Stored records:
* * * * *

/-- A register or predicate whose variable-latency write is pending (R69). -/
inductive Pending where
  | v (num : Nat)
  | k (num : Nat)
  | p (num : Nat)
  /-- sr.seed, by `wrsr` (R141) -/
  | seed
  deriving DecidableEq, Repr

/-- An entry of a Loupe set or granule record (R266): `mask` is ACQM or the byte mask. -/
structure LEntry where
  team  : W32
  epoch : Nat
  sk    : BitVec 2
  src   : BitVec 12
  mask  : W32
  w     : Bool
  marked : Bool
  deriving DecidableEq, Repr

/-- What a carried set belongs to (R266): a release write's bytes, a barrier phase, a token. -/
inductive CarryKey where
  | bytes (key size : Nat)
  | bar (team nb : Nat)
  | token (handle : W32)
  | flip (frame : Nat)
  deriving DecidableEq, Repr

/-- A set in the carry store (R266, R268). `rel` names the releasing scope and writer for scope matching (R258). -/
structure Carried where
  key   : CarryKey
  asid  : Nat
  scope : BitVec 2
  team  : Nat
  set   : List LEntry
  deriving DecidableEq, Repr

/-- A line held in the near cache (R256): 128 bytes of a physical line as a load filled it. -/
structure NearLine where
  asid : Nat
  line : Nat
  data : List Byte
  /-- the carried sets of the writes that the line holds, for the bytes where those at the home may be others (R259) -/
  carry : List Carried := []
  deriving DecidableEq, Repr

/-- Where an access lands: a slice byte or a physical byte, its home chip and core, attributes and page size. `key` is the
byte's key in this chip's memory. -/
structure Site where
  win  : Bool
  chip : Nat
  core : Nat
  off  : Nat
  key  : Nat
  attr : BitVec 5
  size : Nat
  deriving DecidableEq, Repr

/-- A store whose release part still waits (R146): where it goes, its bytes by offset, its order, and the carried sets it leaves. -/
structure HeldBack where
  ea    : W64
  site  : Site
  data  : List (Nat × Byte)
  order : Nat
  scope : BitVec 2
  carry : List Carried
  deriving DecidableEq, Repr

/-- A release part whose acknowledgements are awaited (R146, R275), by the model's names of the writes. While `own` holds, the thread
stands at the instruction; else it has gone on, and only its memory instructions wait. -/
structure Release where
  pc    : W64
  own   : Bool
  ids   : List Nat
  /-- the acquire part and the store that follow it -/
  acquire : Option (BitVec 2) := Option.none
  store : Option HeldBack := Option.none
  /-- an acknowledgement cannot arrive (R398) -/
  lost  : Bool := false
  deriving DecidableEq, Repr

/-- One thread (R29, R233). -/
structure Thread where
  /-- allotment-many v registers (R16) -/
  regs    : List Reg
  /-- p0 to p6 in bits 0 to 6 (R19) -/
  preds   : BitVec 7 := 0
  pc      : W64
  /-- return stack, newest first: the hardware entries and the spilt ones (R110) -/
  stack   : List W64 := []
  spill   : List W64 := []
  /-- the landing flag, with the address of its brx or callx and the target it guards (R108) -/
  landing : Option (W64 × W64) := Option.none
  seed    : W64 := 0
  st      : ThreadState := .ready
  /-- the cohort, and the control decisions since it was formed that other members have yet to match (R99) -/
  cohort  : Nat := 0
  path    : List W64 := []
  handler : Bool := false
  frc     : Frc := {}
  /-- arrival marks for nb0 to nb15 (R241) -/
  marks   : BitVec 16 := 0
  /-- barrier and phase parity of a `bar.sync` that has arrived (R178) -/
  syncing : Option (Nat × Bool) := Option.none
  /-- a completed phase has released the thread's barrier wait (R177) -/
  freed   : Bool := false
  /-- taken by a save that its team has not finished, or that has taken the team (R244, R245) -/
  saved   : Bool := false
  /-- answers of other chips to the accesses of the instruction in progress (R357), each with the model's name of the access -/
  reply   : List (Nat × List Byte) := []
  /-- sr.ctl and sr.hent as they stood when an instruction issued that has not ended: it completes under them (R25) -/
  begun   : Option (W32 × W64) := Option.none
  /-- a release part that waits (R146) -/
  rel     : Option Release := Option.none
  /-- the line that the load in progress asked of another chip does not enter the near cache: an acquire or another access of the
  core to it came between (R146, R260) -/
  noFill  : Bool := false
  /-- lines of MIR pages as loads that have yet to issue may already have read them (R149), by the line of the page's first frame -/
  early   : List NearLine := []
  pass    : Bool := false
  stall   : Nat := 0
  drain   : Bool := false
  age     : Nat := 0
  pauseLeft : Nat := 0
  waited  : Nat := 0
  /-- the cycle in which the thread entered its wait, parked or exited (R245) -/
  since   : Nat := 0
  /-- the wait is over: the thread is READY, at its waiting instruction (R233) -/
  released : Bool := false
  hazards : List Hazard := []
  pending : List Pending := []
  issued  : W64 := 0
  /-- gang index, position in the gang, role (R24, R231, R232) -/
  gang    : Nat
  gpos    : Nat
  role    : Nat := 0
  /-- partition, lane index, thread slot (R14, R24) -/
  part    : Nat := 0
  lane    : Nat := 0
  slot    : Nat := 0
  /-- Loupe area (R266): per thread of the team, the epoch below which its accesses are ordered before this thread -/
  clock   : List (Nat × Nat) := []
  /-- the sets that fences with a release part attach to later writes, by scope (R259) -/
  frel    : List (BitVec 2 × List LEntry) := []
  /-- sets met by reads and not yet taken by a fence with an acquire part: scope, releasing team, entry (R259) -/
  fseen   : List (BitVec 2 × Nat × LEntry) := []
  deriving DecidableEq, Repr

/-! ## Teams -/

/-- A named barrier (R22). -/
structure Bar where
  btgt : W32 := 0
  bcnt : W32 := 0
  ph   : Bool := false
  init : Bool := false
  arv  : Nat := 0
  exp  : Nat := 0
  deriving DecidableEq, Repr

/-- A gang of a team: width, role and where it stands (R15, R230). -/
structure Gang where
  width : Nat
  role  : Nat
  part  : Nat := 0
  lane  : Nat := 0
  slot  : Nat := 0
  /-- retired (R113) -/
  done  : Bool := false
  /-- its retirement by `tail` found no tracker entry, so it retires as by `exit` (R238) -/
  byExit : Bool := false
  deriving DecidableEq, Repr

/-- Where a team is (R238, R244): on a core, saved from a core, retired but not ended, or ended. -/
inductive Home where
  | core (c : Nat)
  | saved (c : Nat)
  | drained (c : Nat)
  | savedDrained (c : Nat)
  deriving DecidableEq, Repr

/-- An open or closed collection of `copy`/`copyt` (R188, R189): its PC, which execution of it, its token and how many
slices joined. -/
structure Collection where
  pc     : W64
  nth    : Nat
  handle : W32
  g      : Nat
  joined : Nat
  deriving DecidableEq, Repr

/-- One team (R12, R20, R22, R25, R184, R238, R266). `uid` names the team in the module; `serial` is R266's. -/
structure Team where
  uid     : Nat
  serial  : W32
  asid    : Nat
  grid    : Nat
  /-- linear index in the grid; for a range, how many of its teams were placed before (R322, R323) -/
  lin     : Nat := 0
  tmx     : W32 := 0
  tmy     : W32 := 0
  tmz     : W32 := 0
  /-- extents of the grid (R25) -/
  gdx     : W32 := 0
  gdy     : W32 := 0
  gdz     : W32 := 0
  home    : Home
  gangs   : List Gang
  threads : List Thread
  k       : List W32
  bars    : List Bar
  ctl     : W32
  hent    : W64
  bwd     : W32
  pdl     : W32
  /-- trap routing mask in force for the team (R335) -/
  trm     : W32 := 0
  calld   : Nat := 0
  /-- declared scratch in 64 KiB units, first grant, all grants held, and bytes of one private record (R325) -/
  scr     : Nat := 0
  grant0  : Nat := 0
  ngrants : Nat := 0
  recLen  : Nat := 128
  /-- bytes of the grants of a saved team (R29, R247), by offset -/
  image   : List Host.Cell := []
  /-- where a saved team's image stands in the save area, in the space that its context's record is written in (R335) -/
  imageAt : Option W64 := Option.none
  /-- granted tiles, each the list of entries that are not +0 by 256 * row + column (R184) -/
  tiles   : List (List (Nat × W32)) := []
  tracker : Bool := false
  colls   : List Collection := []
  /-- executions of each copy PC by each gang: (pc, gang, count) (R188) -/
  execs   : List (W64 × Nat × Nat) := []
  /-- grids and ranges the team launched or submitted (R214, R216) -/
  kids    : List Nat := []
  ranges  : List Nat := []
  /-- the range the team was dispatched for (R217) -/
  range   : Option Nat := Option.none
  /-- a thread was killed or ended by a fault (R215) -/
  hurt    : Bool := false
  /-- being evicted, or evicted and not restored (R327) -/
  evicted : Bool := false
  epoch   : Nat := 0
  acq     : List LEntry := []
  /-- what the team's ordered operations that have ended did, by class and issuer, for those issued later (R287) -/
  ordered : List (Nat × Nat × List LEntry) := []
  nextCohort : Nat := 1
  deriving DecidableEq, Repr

* * * * *

The task: Wherever a line above contains the string "cache", copy that line.

Exercise answer:
/-- A line held in the near cache (R256): 128 bytes of a physical line as a load filled it. -/
  /-- the line that the load in progress asked of another chip does not enter the near cache: an acquire or another access of the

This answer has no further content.